# Nyx, our new cockatiel!



## Growly (Jan 15, 2013)

This is Nyx our new 5 month old cockatiel. We only got her yesterday and have kitted her cage out with toys today!


----------



## eduardo (Jan 27, 2012)

Your new birdie is beautiful, and what a lucky tiel-all those toys!


----------



## Loopy Lou (Jul 26, 2012)

Awww pretty!

Toys look great


----------



## urbandecayno5 (Oct 24, 2012)

So cute
Congrats!


----------



## Fluttershy (Sep 16, 2012)

I love the name Nyx, I've wanted a pet with that name for so long!

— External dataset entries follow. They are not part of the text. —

/-- BUF_SCRUB_LINE (R322 to R324): the next line is read, counted and corrected; the last one completes the command. -/
def doBufScrubLine (half : Nat) (m : Chip) : Chip :=
  match bufScrub m half with
  | none => m
  | some q =>
    let g := gSlice half (q.next * 128)
    let (q1, m1) := match scrubRead m q.next with
      | none => ({ q with next := q.next + 1, left := q.left - 1 }, m)
      | some (ln, got) =>
        let f := storedFate got
        let c := { m with freeCtr := m.freeCtr + 1 }
        let c := bump c BUF_CE_CTR got.corr
        let c := if got.corr = 0 ∨ f ≠ Fate.good then c else recErr c 0 2 1 g (7, 0, 0) (gaOf c (ln * 128)) 1 got.word 0 0
        let c := if f == Fate.uncorrectable then bump c BUF_UE_CTR 1 else c
        let c := scrubRecord c 2 g ln got f
        let c := if got.corr ≠ 0 ∧ ¬ q.noFix then queueFix c ln else c
        (scrubCount q (ln * 128) got.corr f, c)
    if q1.left = 0 then respond (setBufScrub m1 half none) q1.m 0 (scrubWords m1 q1) else setBufScrub m1 half (some q1)

/-- Meaning of BUF_SCRUB_LINE. -/
def execBufScrubLine (half : Nat) (s : State) : Host.Outcome State Fault Refusal := run s (doBufScrubLine half)

/-! ### Commands -/

/-- BUF_CTRL_FLUSH (R326): bits 16 to 23 of the write start flushes; the other fields are written as their types say. -/
def doBufCtrlFlush (v : Nat) (m : Chip) : Chip :=
  (List.range 8).foldl (fun c k => if tb v (16 + k) then startFlush c k else c) (writeFields m 0x30000 v)

/-- Meaning of BUF_CTRL_FLUSH. -/
def execBufCtrlFlush (val : Word) (s : State) : Host.Outcome State Fault Refusal :=
  runIf s (fun _ => bitsN val.toNat 23 16 != 0) (doBufCtrlFlush val.toNat)

/-- A line-aligned range of the buffer outside its reserved ranges (R323). -/
def scrubRange (da n : Nat) : Bool :=
  da % 128 == 0 && isBuf da && isBuf (da + n - 1) && halfOf da == halfOf (da + n - 1) && granuleOf (da + n - 1) != 63

/-- DA of words 0 and 1. -/
def da01 (p : List Nat) : Nat := nth p 0 + nth p 1 * 2 ^ 32

/-- BUF.SCRUB (R322 to R324). -/
def doBufScrub (i : Nat) (p : List Nat) (m : Chip) : Chip :=
  let da := da01 p
  if !scrubRange da (nth p 2 * 128) then fail m i 0x0302
  else if (bufScrub m (halfOf da)).isSome then fail m i 1
  else cmdOn (setBufScrub m (halfOf da) (some { m := i, next := da / 128, left := nth p 2, t0 := m.ns, noFix := tb (nth p 3) 7 })) i []

/-- Meaning of BUF_SCRUB. -/
def execBufScrub (i : Nat) (s : State) : Host.Outcome State Fault Refusal := runCmd s i 0x0303 (doBufScrub i)

/-- BUF.CLEAR (R663): the zero writes run until BUF_CLEAR_DONE. -/
def doBufClear (i : Nat) (p : List Nat) (m : Chip) : Chip :=
  let da := da01 p
  let n := nth p 2 * 128
  if !scrubRange da n || (List.range (n / 0x4000000 + 2)).any (fun j => inCache m (min (da + n - 1) (da + j * 0x4000000))) then fail m i 0x0302
  else cmdOn m i [halfOf da, da, n]

/-- Meaning of BUF_CLEAR. -/
def execBufClear (i : Nat) (s : State) : Host.Outcome State Fault Refusal := runCmd s i 0x0304 (doBufClear i)

/-- Set the dirty bit of every page of a source range that a byte range meets (R706). -/
def dirtyRange (m : Chip) (da n : Nat) (t : Tab Bool) (k : Nat) : Tab Bool :=
  match tget none k m.twin.regions with
  | some r => (List.range (r.units * 16)).foldl (fun t pg => if rangesMeet da n (r.src + pg * 4096) 4096 then tput false (k * 2 ^ 20 + pg) true t else t) t
  | none => t

/-- The cells outside a byte range. -/
def cellsOutside (mem : Memory) (da n : Nat) : Memory := mem.filter (fun c => decide (c.1 < da) || decide (da + n ≤ c.1))

/-- Zero a line-aligned range of the cells with valid protection: nothing is listed there; dirty bits of the twin are set. -/
def clearRange (m : Chip) (da n : Nat) : Chip :=
  let lm := m.lmeta.filter (fun e => decide (e.1 < da / 128) || decide ((da + n) / 128 ≤ e.1))
  { m with mem := cellsOutside m.mem da n, lmeta := lm, twin := { m.twin with dirty := (List.range 32).foldl (dirtyRange m da n) m.twin.dirty } }

/-- The mailbox whose BUF.CLEAR runs in a half. -/
def clearMb (m : Chip) (half : Nat) : Option Nat := firstIdx 4 (fun i => cmdGoing m i 0x0304 && nth (cmdAux m i) 0 == half)

/-- BUF_CLEAR_DONE: every line of the range is zero, and the command completes with ELAPSED. -/
def doBufClearDone (half : Nat) (m : Chip) : Chip :=
  match clearMb m half with
  | some i => respond (clearRange m (nth (cmdAux m i) 1) (nth (cmdAux m i) 2)) i 0 [elapsed m (cmdT0 m i)]
  | none => m

/-- Meaning of BUF_CLEAR_DONE. -/
def execBufClearDone (half : Nat) (s : State) : Host.Outcome State Fault Refusal := run s (doBufClearDone half)

/-- BUF.FLIP (R321, R663): Mioto arms the flip and rewrites the line with its own contents. -/
def doBufFlip (i : Nat) (p : List Nat) (m : Chip) : Chip :=
  let da := da01 p
  if !scratch m da then fail m i 0x0302
  else
    let ln := da / 128
    let r := readLine m ln true
    let k := nth p 2
    let g := gSlice (halfOf da) da
    let m1 := setCsr (setCsr r.2 0x30008 (if k = 1 then 3 else 1)) 0x3000C 0
    let m2 := setCsr m1 0x30004 (2 ^ 31 + (if k = 2 then 2 else 0) * 2 ^ 29 + g)
    respond (putLine m2 ln { r.1.ln with errs := [] }) i 0 []

/-- Meaning of BUF_FLIP. -/
def execBufFlip (i : Nat) (s : State) : Host.Outcome State Fault Refusal := runCmd s i 0x0305 (doBufFlip i)

/-- BUF.FLUSH (R663): completes when the lines dirty at its start have been written back. -/
def doBufFlush (i : Nat) (p : List Nat) (m : Chip) : Chip :=
  let k := bitsN (nth p 0) 2 0
  if !rgnOn m k then fail m i 0x0302
  else
    let m1 := cmdOn (startFlush m k) i [(regionLines m k true).length]
    { m1 with buf := { m1.buf with flushMb := tput 0 k (1 + i + 4 * bitN (nth p 0) 8) m1.buf.flushMb } }

/-- Meaning of BUF_FLUSH. -/
def execBufFlush (i : Nat) (s : State) : Host.Outcome State Fault Refusal := runCmd s i 0x0302 (doBufFlush i)

/-- Granules of a half taken by its cache regions. -/
def granulesUsed (m : Chip) (half : Nat) : Nat :=
  sumN 4 (fun k => if rgnOn m (4 * half + k) then 2 ^ fget m (BUF_RGNk_CFG_SIZE (4 * half + k)) else 0)

/-- The granules g to g + n - 1 of a half are in SCRATCH mode. -/
def granulesFree (m : Chip) (half g n : Nat) : Bool := (List.range n).all (fun i => (rgnAt m half (g + i)).isNone)

/-- The first granule for a region of 2^size granules: the one named, or the lowest that fits (R286). -/
def chooseGranule (m : Chip) (half size named : Nat) : Option Nat :=
  let fits (g : Nat) : Bool := g % 2 ^ size == 0 && decide (g + 2 ^ size ≤ 63) && granulesFree m half g (2 ^ size)
  if named = 63 then firstIdx 63 fits else if fits named then some named else none

/-- The byte range of granules. -/
def granuleDa (half g : Nat) : Nat := 0xE00000000000 + half * 2 ^ 32 + g * 0x4000000

/-- Create a cache region (R286 to R288, R301). -/
def createRegion (i : Nat) (p : List Nat) (m : Chip) : Chip :=
  let w0 := nth p 0
  let half := bitN w0 27
  let size := bitsN w0 26 24
  let base := bitsN (nth p 1) 18 8
  let gib := bitsN (nth p 1) 7 0
  match firstIdx 4 (fun k => !rgnOn m (4 * half + k)) with
  | none => fail m i 0x0301
  | some k0 =>
    if granulesUsed m half + 2 ^ size > 32 then fail m i 0x0301
    else match chooseGranule m half size (bitsN w0 21 16) with
      | none => fail m i 0x0302
      | some g =>
        if base + gib > 1536 then fail m i 0x0302
        else if (List.range 8).any (fun k => rgnOn m k && rangesMeet base gib (fget m (BUF_RGNk_BACK_BASE k)) (fget m (BUF_RGNk_CFG_BACK_GIB k))) then fail m i 0x0303
        else if (List.range gib).any (fun j => !stackUp m ((base + j) / 64)) || rowTouches m (granuleDa half g) (2 ^ size * 0x4000000) then fail m i 1
        else
          let k := 4 * half + k0
          let m1 := clearRange m (granuleDa half g) (2 ^ size * 0x4000000)
          let m2 := setCsr (setCsr m1 (0x30044 + 8 * k) base) (0x30040 + 8 * k) (2 ^ 31 + size * 2 ^ 24 + g * 2 ^ 16 + gib * 2 ^ 8)
          respond m2 i 0 [g * 2 ^ 16 + k]

/-- Remove a cache region: flush, invalidate, and clear its granules to zero. -/
def removeRegion (i : Nat) (p : List Nat) (m : Chip) : Chip :=
  let k := bitsN (nth p 2) 2 0
  if !rgnOn m k then fail m i 0x0302
  else
    let g := fget m (BUF_RGNk_CFG_FIRST_GRANULE k)
    let n := 2 ^ fget m (BUF_RGNk_CFG_SIZE k)
    if rowTouches m (granuleDa (k / 4) g) (n * 0x4000000) then fail m i 1
    else
      let m1 := (List.range 512).foldl (fun c _ => evDrain c (k / 4)) (emptyRegion m k)
      let m2 := setCsr (setCsr m1 (0x30040 + 8 * k) 0) (0x30044 + 8 * k) 0
      respond (clearRange m2 (granuleDa (k / 4) g) (n * 0x4000000)) i 0 [g * 2 ^ 16 + k]

/-- BUF.REGION (R301, R302). -/
def doBufRegion (i : Nat) (p : List Nat) (m : Chip) : Chip :=
  if bitsN (nth p 0) 31 28 = 0 then createRegion i p m else removeRegion i p m

/-- Meaning of BUF_REGION. -/
def execBufRegion (i : Nat) (s : State) : Host.Outcome State Fault Refusal := runCmd s i 0x0301 (doBufRegion i)

end Sys2Proof.Machine
end

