/-- Poison every line into which a source that did not arrive whole was reduced (R547). -/
def poisonParts (r : TtRow) (m : Chip) : Chip :=
  if parOp r.par = 0 then m
  else ((r.srcs.filter (fun s => !whole r s)).flatMap (·.das)).eraseDups.foldl (fun c ln =>
    let g := readLine c ln false
    putLine g.2 ln (poisonLine g.1.ln.data)) m

/-- The completion record of R74 and whether the window is deferred to its spill row. -/
def recvRecord (m : Chip) (r : TtRow) : List Nat × Bool :=
  let n := nth r.par 1
  let got := (r.srcs.filter (whole r)).length
  let voids := r.srcs.filter (·.void)
  let missing := n - got - voids.length
  let short := voids.length + missing
  let defer := decide (short ≠ 0) && !omits r
  let omitted := if defer then b2n r.selfOut else short + b2n r.selfOut
  let known := (if defer then [] else voids.map (·.module)) ++ (if r.selfOut then [selfNum m] else [])
  let first := known.foldl min 2048
  let status := if defer then 2 else if omitted = 0 then 0 else 1
  ([status * 65536 + rowTag r.w, r.run, got * 65536 + voids.length, missing * 65536 + omitted, if first = 2048 then 0 else 2048 + first] ++ lohi (now m) ++ [0], defer)

/-- A template's own part joins the result at the close, unless it was left out (R95). -/
def ownPart (r : TtRow) (m : Chip) : Chip :=
  match r.own with
  | none => m
  | some (src, dst, n) =>
    if r.selfOut then m
    else (List.range (n / 128)).foldl (fun c i =>
      let g := readExit c (src / 128 + i) false
      let l : Line := if g.1.fate = .good then ⟨g.1.ln.data, g.1.ln.wb, false, []⟩ else poisonLine g.1.ln.data
      if parOp r.par = 0 then (writeLine g.2 (dst / 128 + i) l false).2 else (reduceAt g.2 (dst / 128 + i) (parOp r.par) (parType r.par) l).2) m

/-- A round of placements: every line is read before any is written. A bad line is placed poisoned. -/
def placeRound (m : Chip) (mv : List (Nat × Nat × Nat)) : Chip :=
  let ls := mv.flatMap (fun (q : Nat × Nat × Nat) => (List.range (q.2.2 / 128)).map (fun i => (q.1 / 128 + i, q.2.1 / 128 + i)))
  let rd := ls.foldl (fun (a : List (Nat × Line) × Chip) (q : Nat × Nat) =>
    let g := readExit a.2 q.1 false
    ((q.2, if g.1.fate = .good then ⟨g.1.ln.data, g.1.ln.wb, false, []⟩ else poisonLine g.1.ln.data) :: a.1, g.2)) ([], m)
  rd.1.foldl (fun c (q : Nat × Line) => (writeLine c q.1 q.2 false).2) rd.2

/-- The close of a receive window (R74, R94 to R97, R547). -/
def recvClose (k : Nat) (m : Chip) : Chip :=
  match rowAt m k with
  | none => m
  | some r =>
    if r.bad then endOccurrence m k r true
    else
      let rec_ := recvRecord m r
      let m1 := r.moves.foldl placeRound (ownPart r (poisonParts r m))
      let m2 := incWord (mioStore m1 (some (ownRowTag r)) (parDa r.par 5) (wordBytes rec_.1)) (ownRowTag r) (parDa r.par 7)
      let m3 := if rec_.2 then (spillOf m2 r).foldl (fun c e => modRow c e.1 (fun x => { x with late := true })) m2 else m2
      endOccurrence m3 k r true

/-- Meaning of RECV_WINDOW_CLOSE. -/
def execRecvWindowClose (row : Nat) (s : State) : Host.Outcome State Fault Refusal :=
  runIf s (fun m => rowDue m row [2] .active rowEnd && !windowBusy m row) (recvClose row)

/-- A void contribution under OMIT, not counted yet, whose window is open and which was void for its ready word (R96). -/
def lateWatched (m : Chip) (r : TtRow) : Bool :=
  (rowKind r.w == 1 || rowKind r.w == 3) && r.st == .active && r.void && omits r && !r.counted && !r.bad && r.sent == [0, 0] && decide (now m < rowEnd r)

/-- LATE_READY_OMIT (R96): counted once when the ready word reaches READY_VALUE before the close. -/
def doLateReadyOmit (k : Nat) (m : Chip) : Chip :=
  match rowAt m k with
  | none => m
  | some r =>
    let q := readyNow m k r
    if q.1 then modRow (bump q.2 TT_OMIT_CTR 1) k (fun x => { x with counted := true }) else q.2

/-- Meaning of LATE_READY_OMIT. -/
def execLateReadyOmit (row : Nat) (s : State) : Host.Outcome State Fault Refusal :=
  runIf s (fun m => (rowAt m row).any (lateWatched m)) (doLateReadyOmit row)

end Sys2Proof.Machine
end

She's beautiful


----------



## JennyLynn (Feb 13, 2012)

What a sweetie


----------



## joaniekay21 (Nov 5, 2012)

Wow! I love all the toys you have for her! Great set up


----------



## JaimeS (Nov 28, 2011)

She is adorable!


----------



## flippityjib (Dec 13, 2012)

she's a real cutie


----------



## sonic123 (Nov 2, 2012)

such a cute bird i see its a pearl!!!


----------



## RowdyTiel (Jan 24, 2013)

Cute tiel! And nice set up too!


----------